Начали подниматься по лестнице. Темной, грязной, с выцветшими стенами, по которым тянулись граффити разного масштаба и таланта. В тусклом свете единственной работающей лампочки на втором этаже показался огромный, во всю стену, рисунок девицы с голыми грудями, грубо закрашенными синей краской. А рядом большими буквами: «БЛАЖЕН БУДЬ ТОТ, КТО С СИСЕК ПОПИЛ ПОТ». Игорь Аркадьевич крякнул:

— Эк местные чего рисуют. Таланты.

— Даже в ИВС, суки, рисуют… — отозвался майор. Но тихо, под нос.

И только когда начали подниматься на третий этаж, Платон вдруг заметил то самое напряжение, царившее в газели на пути сюда. Игорь Аркадьевич вновь сделался идолом, Артем помрачнел, аж брови съехали к переносице. Начальник райотдела на каждую ступень поднимался все медленней. На площадке между вторым и третьим этажами отирался «овошник» с автоматом. Стоял в полутьме, будто прячась, и все норовил уткнуться взглядом в мутное окно. На третьем этаже возле распахнутой двери озаренный ярким светом переминался с ноги на ногу ошарашенный Саша Крахмалов, потирал пятерней лоб.

— Ну, мужики, — вдруг развернулся начальник райотдела, — дальше вы сами, а мне еще звезд принимать. На месте мой старший работает, вы с ним потолкуйте, в курс дела введет. Давай, Игореш, удачно поработать.

И наскоро пожав руки, побежал вниз по лестнице. Слушая шаги майора, Додукаев процедил:

— Не нравится мне такой настрой, ребятки.

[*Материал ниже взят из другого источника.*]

-- ==== Sys2Proof/Tests/Slice0.lean ====
section
/-! SUPPORT. The model's own tests: the ill-formed commands that WellFormed refuses, states and operands that meet the
hypotheses of each statement, clause by clause, and small runs of some commands. -/

namespace Sys2Proof.Tests

open Sys2Proof Sys2Proof.Machine

/-! ## States -/

/-- A TIMED station at midnight of epoch day 1200. -/
def s0 : State := { State.reset with base := { Base.reset with clock := 103680000, timed := true } }

/-- A state with its base changed. -/
def on (s : State) (f : Base → Base) : State := { s with base := f s.base }

/-- A state with its scheduling part changed. -/
def put (s : State) (f : Sched → Sched) : State := s.onSched f

/-- A MANUAL booking of handle 0 in a state: 01:00 to 02:00 of day 1200, pre-roll 1, post-roll 2, priority 3. -/
def bk0 (st : BState) (p : Plan) : Booking :=
  { newBooking .manual 7 9 none 103683600 103687200 1 2 3 false with state := st, plan := p, id := ⟨1, 1⟩, order := 1 }

/-- The same as a follow booking of the programme 7, 70. -/
def fb0 (st : BState) (p : Plan) : Booking :=
  { bk0 st p with cls := .event, event := some 70, follow := true, running := some .unknown }

/-- The station with one booking. -/
def one (b : Booking) : State := put s0 fun x => { x with bookings := [b], orderCtr := 2, serialCtr := 2 }

/-- The station with one booking that occupies tuner A, which is LOCKED on its multiplex under a settled directive. -/
def onA (b : Booking) (l : List Capture) : State :=
  put (one b) fun x =>
    { x with
      plans := ⟨[⟨0, false⟩], []⟩
      tuners := x.tuners.set .A
        { TunerRec.reset with state := .locked, captures := l, directive := ⟨1, some 9, none, l⟩ } }

/-- The station with the port READY, holding the response to a request. -/
def held : State := { s0 with port := ⟨.ready, false, some ⟨2, .ok, [7]⟩, []⟩ }

/-- A segment of the station on tuner A. -/
def seg (frm : Nat) (til : Option Nat) : Segment := ⟨1, some .A, frm, til⟩

/-- The capacities of a state, from the decidable ones. -/
theorem inv_of (s : State)
    (b : s.base.clock ≤ clockMax ∧ s.base.frac < 32768 ∧ s.base.window.length ≤ 16 ∧ s.base.goodRun ≤ 16 ∧
      s.base.incarnation ≤ 255 ∧ ∀ p ∈ s.base.peers, p.history.length ≤ s.base.cfg.window)
    (t : (s.sch.bookings.map Booking.handle).Pairwise (· < ·) ∧ (∀ b ∈ s.sch.bookings, b.handle < 128) ∧
      s.sch.bookings.length ≤ 128 ∧ s.sch.hostedInUse ≤ 16 ∧ (∀ b ∈ s.sch.bookings, b.segs.length ≤ 4) ∧
      (s.sch.triggers.map Trigger.handle).Nodup ∧ ∀ t ∈ s.sch.triggers, t.handle < 128)
    (l : (s.sch.links.map Link.slot).Pairwise (· < ·) ∧ (∀ l ∈ s.sch.links, l.slot < 32) ∧ s.sch.links.length ≤ 32 ∧
      (∀ l ∈ s.sch.links, l.episodes.length ≤ 48) ∧ (∀ l ∈ s.sch.links, l.episodes.Nodup) ∧
      ∀ l ∈ s.sch.links, ∀ c ∈ l.count, c.remaining ≤ c.initial)
    (u : s.sch.tuners.a.captures.length ≤ 4 ∧ s.sch.tuners.b.captures.length ≤ 4 ∧ s.sch.budget ≤ 2 ∧
      s.sch.stacked.a.length ≤ s.base.cfg.depth ∧ s.sch.stacked.b.length ≤ s.base.cfg.depth)
    (q : s.sch.txq.length ≤ 12 ∧ s.sch.seekQueue.length ≤ 16 ∧ s.sch.holds.length ≤ 4 ∧ s.sch.lapsed.length ≤ 4 ∧
      s.sch.tallies.length ≤ 8 ∧ s.sch.marks.length ≤ 64 ∧ s.sch.notices.length ≤ 32) : s.Inv where
  base := ⟨b.1, b.2.1, b.2.2.1, b.2.2.2.1, b.2.2.2.2.1, b.2.2.2.2.2⟩
  sch := ⟨t.1, t.2.1, t.2.2.1, t.2.2.2.1, t.2.2.2.2.1, t.2.2.2.2.2.1, t.2.2.2.2.2.2, l.1, l.2.1, l.2.2.1,
    l.2.2.2.1, l.2.2.2.2.1, l.2.2.2.2.2, u.1, u.2.1, u.2.2.1, q.1, q.2.1, q.2.2.1, q.2.2.2.1, q.2.2.2.2.1, q.2.2.2.2.2.1,
    q.2.2.2.2.2.2⟩
  depths
    | .A => u.2.2.2.1
    | .B => u.2.2.2.2

/-! ## WellFormed refuses, for each check, a term that fails it -/

/-- The default record as CONFIGURE carries it. -/
def c0 : ConfigFields :=
  ⟨1, 0, 2, 5, 8, 0, 10, List.replicate 4 1 ++ List.replicate 12 0, 1, 2, 1000, 2000, 3, 30, 8, 120, 15, 60⟩

theorem test_configure_wellFormed : (Instr.configure c0).wellFormed = true := by decide

theorem test_configure_illFormed :
    [{ c0 with station := 256 }, { c0 with household := 65536 }, { c0 with fitted := 256 }, { c0 with rollPeriod := 256 },
      { c0 with window := 256 }, { c0 with debounce := 256 }, { c0 with skew := 256 }, { c0 with clash := [] },
      { c0 with clash := List.replicate 16 256 }, { c0 with livePolicy := 256 }, { c0 with depth := 256 },
      { c0 with bidWindow := 65536 }, { c0 with takeTimeout := 65536 }, { c0 with seekLimit := 256 },
      { c0 with tuneLead := 256 }, { c0 with tuneTimeout := 256 }, { c0 with recheck := 65536 }, { c0 with grace := 256 },
      { c0 with overrun := 256 }].all (fun c => !(Instr.configure c).wellFormed) = true := by decide

/-- A BOOK that can be sent. -/
def f0 : BookFields := ⟨7, 9, none, 103683620, 103687170, 1, 2, 3, 0⟩

theorem test_book_wellFormed : (Instr.book f0).wellFormed = true := by decide

theorem test_book_illFormed :
    [{ f0 with service := 65536 }, { f0 with multiplex := 65536 }, { f0 with event := some 65536 },
      { f0 with start := 4294967296 }, { f0 with finish := 4294967296 }, { f0 with pre := 256 }, { f0 with post := 256 },
      { f0 with priority := 256 }, { f0 with follow := 256 }].all (fun f => !(Instr.book f).wellFormed) = true := by decide

/-- An AMEND that carries nothing. -/
def a0 : AmendFields := ⟨none, none, none, none, none, none⟩

theorem test_amend_illFormed :
    [Instr.amend 256 none a0, .amend 0 (some ⟨256, 0⟩) a0, .amend 0 (some ⟨0, 65536⟩) a0,
      .amend 0 none { a0 with priority := some 256 }, .amend 0 none { a0 with pre := some 256 },
      .amend 0 none { a0 with post := some 256 }, .amend 0 none { a0 with follow := some 256 },
      .amend 0 none { a0 with start := some 4294967296 }, .amend 0 none { a0 with finish := some 4294967296 }].all
      (fun i => !i.wellFormed) = true := by decide

/-- A LINK that can be sent. -/
def l0 : LinkFields := ⟨500, .any, 3, 1, 2, 0, 0, .number 2⟩

theorem test_link_illFormed :
    [{ l0 with series := 4294967296 }, { l0 with scope := .service 65536 }, { l0 with scope := .other 1 },
      { l0 with scope := .other 256 }, { l0 with priority := 256 }, { l0 with pre := 256 }, { l0 with post := 256 },
      { l0 with follow := 256 }, { l0 with firstRun := 256 }, { l0 with count := .number 256 },
      { l0 with count := .other 0 }, { l0 with count := .other 256 }].all (fun f => !(Instr.link f).wellFormed) = true := by
  decide

/-- A guide event that can be sent: programme 70 of service 7, an hour from 01:00. -/
def g0 : GuideFields := ⟨7, 9, 70, 103683600, 60, none, none, 0⟩

theorem test_guideEvent_illFormed :
    [{ g0 with service := 65536 }, { g0 with multiplex := 65536 }, { g0 with event := 65536 },
      { g0 with start := 4294967296 }, { g0 with duration := 65536 }, { g0 with series := some 4294967296 },
      { g0 with episode := some 4294967296 }, { g0 with repeated := 256 }].all
      (fun f => !(Instr.guideEvent f).wellFormed) = true := by decide

theorem test_requests_illFormed :
    [Instr.setClock 4294967296, .cancel 256 none, .cancel 0 (some ⟨256, 0⟩), .readBooking 256 none,
      .readBooking 0 (some ⟨0, 65536⟩), .nextBooking (some ⟨256, none⟩) 0,
      .nextBooking (some ⟨0, some ⟨256, 0⟩⟩) 0, .nextBooking none 256, .unlink ⟨256, 0⟩,
      .unlink ⟨0, 65536⟩, .readLink (.byId ⟨256, 0⟩), .readLink (.fromSlot 16777216), .readLink (.other 1),
      .readLink (.other 256), .running 65536 0 0, .running 0 65536 0, .running 0 0 256, .holdLive 65536 0 0,
      .holdLive 0 65536 0, .holdLive 0 0 256, .powerBudget 256, .readDirective 256, .readPeer 256, .readStation 256,
      .tunerReport 256 0 0, .tunerReport 0 65536 0, .tunerReport 0 0 256, .resolve 256 none 0,
      .resolve 0 (some ⟨256, 0⟩) 0, .resolve 0 none 256, .badFormRequest [], .badFormRequest [0], .busyRequest 0].all
      (fun i => !i.wellFormed) = true := by decide

theorem test_timedEvents_illFormed :
    [Instr.prepare 128, .start 128, .grace 128, .stop 128, .overrun 128, .seekReadyTime 128, .confirmDeadlineExpiry 128,
      .tuneTimerExpiry 2, .recheckTimerExpiry 2, .intervalDeadlineExpiry 0, .intervalDeadlineExpiry 9,
      .queuedBidRemoved ⟨256, 0⟩, .holdExpiry ⟨0, 65536⟩, .lapsedRecordDiscard ⟨256, 0⟩,
      .marksHeardExpiry 4294967296 0 1, .marksHeardExpiry 0 4294967296 1, .marksHeardExpiry 0 0 0,
      .marksHeardExpiry 0 0 9].all (fun i => !i.wellFormed) = true := by decide

/-- The head of a frame from station 2. -/
def h2 : FrameHead := ⟨0, 8, 2⟩

/-- A ROLL that can be sent. -/
def r0 : RollFields := ⟨0, 5, 0, 5, 103680000, 1200, 2, [⟨0, none, 0, 31⟩]⟩

theorem test_roll_illFormed :
    [Instr.rollArrival { h2 with household := 65536 } r0, .rollArrival { h2 with rank := 32 } r0,
      .rollArrival { h2 with sender := 0 } r0, .rollArrival { h2 with sender := 9 } r0,
      .rollArrival h2 { r0 with incarnation := 256 }, .rollArrival h2 { r0 with sequence := 256 },
      .rollArrival h2 { r0 with flags := 256 }, .rollArrival h2 { r0 with period := 256 },
      .rollArrival h2 { r0 with clock := 4294967296 }, .rollArrival h2 { r0 with day := 65536 },
      .rollArrival h2 { r0 with usable := 256 }, .rollArrival h2 { r0 with tuners := [] },
      .rollArrival h2 { r0 with tuners := [⟨128, none, 0, 31⟩] },
      .rollArrival h2 { r0 with tuners := [⟨0, some 65536, 0, 31⟩] },
      .rollArrival h2 { r0 with tuners := [⟨0, none, 65536, 31⟩] },
      .rollArrival h2 { r0 with tuners := [⟨0, none, 0, 256⟩] }].all (fun i => !i.wellFormed) = true := by decide

/-- A SEEK of station 2 that can be sent: 01:00 to 02:00 of day 1200 with padding. -/
def k0 : SeekFields := ⟨176, ⟨2, 40⟩, 1, 7, 9, 0, 1499, 1562, 1, 2, 8, 0, 1000⟩

theorem test_seek_illFormed :
    [{ k0 with tag := 256 }, { k0 with id := ⟨256, 0⟩ }, { k0 with number := 256 }, { k0 with service := 65536 },
      { k0 with multiplex := 65536 }, { k0 with event := 65536 }, { k0 with spanStart := 65536 },
      { k0 with spanEnd := 65536 }, { k0 with pre := 256 }, { k0 with post := 256 }, { k0 with rank := 256 },
      { k0 with flags := 256 }, { k0 with window := 65536 }].all (fun f => !(Instr.seekArrival h2 f).wellFormed) = true := by
  decide

theorem test_frames_illFormed :
    [Instr.bidArrival h2 ⟨⟨256, 0⟩, 1, 0, 0, 31⟩, .bidArrival h2 ⟨⟨1, 1⟩, 256, 0, 0, 31⟩,
      .bidArrival h2 ⟨⟨1, 1⟩, 1, 256, 0, 31⟩, .bidArrival h2 ⟨⟨1, 1⟩, 1, 0, 256, 31⟩,
      .bidArrival h2 ⟨⟨1, 1⟩, 1, 0, 0, 256⟩, .awardArrival h2 ⟨⟨256, 0⟩, 1, 1, 0⟩,
      .awardArrival h2 ⟨⟨2, 1⟩, 256, 1, 0⟩, .awardArrival h2 ⟨⟨2, 1⟩, 1, 256, 0⟩,
      .awardArrival h2 ⟨⟨2, 1⟩, 1, 1, 256⟩, .takeArrival h2 ⟨256, 0⟩ 1, .takeArrival h2 ⟨1, 1⟩ 256,
      .declineArrival h2 ⟨256, 0⟩ 1 0, .declineArrival h2 ⟨1, 1⟩ 256 0, .declineArrival h2 ⟨1, 1⟩ 1 256,
      .withdrawArrival h2 ⟨256, 0⟩ 1, .withdrawArrival h2 ⟨2, 1⟩ 256, .returnArrival h2 ⟨⟨256, 0⟩, 0, 0, []⟩,
      .returnArrival h2 ⟨⟨1, 1⟩, 256, 0, []⟩, .returnArrival h2 ⟨⟨1, 1⟩, 0, 256, []⟩,
      .returnArrival h2 ⟨⟨1, 1⟩, 0, 0, [(0, 1), (1, 2), (2, 3)]⟩, .returnArrival h2 ⟨⟨1, 1⟩, 0, 0, [(65536, 1)]⟩,
      .returnArrival h2 ⟨⟨1, 1⟩, 0, 0, [(0, 65536)]⟩, .tallyArrival h2 ⟨⟨256, 0⟩, 0, 0, 0, []⟩,
      .tallyArrival h2 ⟨⟨1, 1⟩, 256, 0, 0, []⟩, .tallyArrival h2 ⟨⟨1, 1⟩, 0, 256, 0, []⟩,
      .tallyArrival h2 ⟨⟨1, 1⟩, 0, 0, 256, []⟩, .tallyArrival h2 ⟨⟨1, 1⟩, 0, 0, 0, List.replicate 5 (0, 1)⟩,
      .markArrival h2 ⟨256, 0, 0, 8, 0, 0⟩, .markArrival h2 ⟨0, 4294967296, 0, 8, 0, 0⟩,
      .markArrival h2 ⟨0, 0, 4294967296, 8, 0, 0⟩, .markArrival h2 ⟨0, 0, 0, 256, 0, 0⟩,
      .markArrival h2 ⟨0, 0, 0, 8, 256, 0⟩, .markArrival h2 ⟨0, 0, 0, 8, 0, 65536⟩, .malformedFrame 65536 0,
      .malformedFrame 0 16].all (fun i => !i.wellFormed) = true := by decide

/-! ## No word of the table spells a command -/

theorem test_decodeTableWord_none : decodeTableWord 8 1 = none := by decide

Что такой настрой не понравился Платону и Артему еще при виде следака Вити, они промолчали. Да и кому это может понравиться, когда здоровые мужики, имевшие дело с закоренелыми рецидивистами, терялись от шока.

Игорь Аркадьевич вышел на свет и посмотрел в дверной проем. Время словно остановилось. Платон и Артем ощутили себя ждущими команды ищейками. Их хозяин многозначительно смотрел внутрь квартиры, затем повернулся к Саше Крахмалову:

— Пойдешь?

— Пойду… — сдавленно ответил тот.

Додукаев оглядел его и двинулся вглубь квартиры. Следом — оба опера. Но следак придержал их перед самой дверью.

— Мужики, это… я такого еще не видел.

И по выражению лица этого матерого следователя вдруг стало понятно — такого никто из присутствующих еще не видел. Артем шагнул внутрь квартиры, а Платон поинтересовался почти с иронией:

— И чего там?

— Сатанизм, блядь, какой-то…

Ну, сатанизм не самое страшное.

Квартира оказалась небольшой однокомнатной, где коридор, он же прихожая, соединял и ванную, и кухню, и средних размеров зал. Все тут провоняло старостью, гнилью. Знакомый по подъезду трупный запах стал круче и вышибал слезу. Еще веяло десятилетней пылью, которую ничем не перебить, и немытым туалетом. Зеленоватые обои на стенах потускнели, отклеивались по верхам, и теперь висели своеобразными капителями. С пожелтевшего потолка клоками тянулась паутина. И почти никакой мебели: табуретка, рядом с которой валялась пара ботинок, да тумбочка с кипой газет, журналов, листовок. Кругом стояли пакеты с пустыми бутылками и старыми проржавевшими трубами. На крючках висели куртки, теплые вперемешку с легкими. Получалось, что по курткам в квартире жили сразу десять человек, а по обуви — только один. В приоткрытую дверь ванной, Платон заметил валявшееся на полу белое клетчатое полотенце и пожелтевший унитаз, над которым белели шашечки плитки.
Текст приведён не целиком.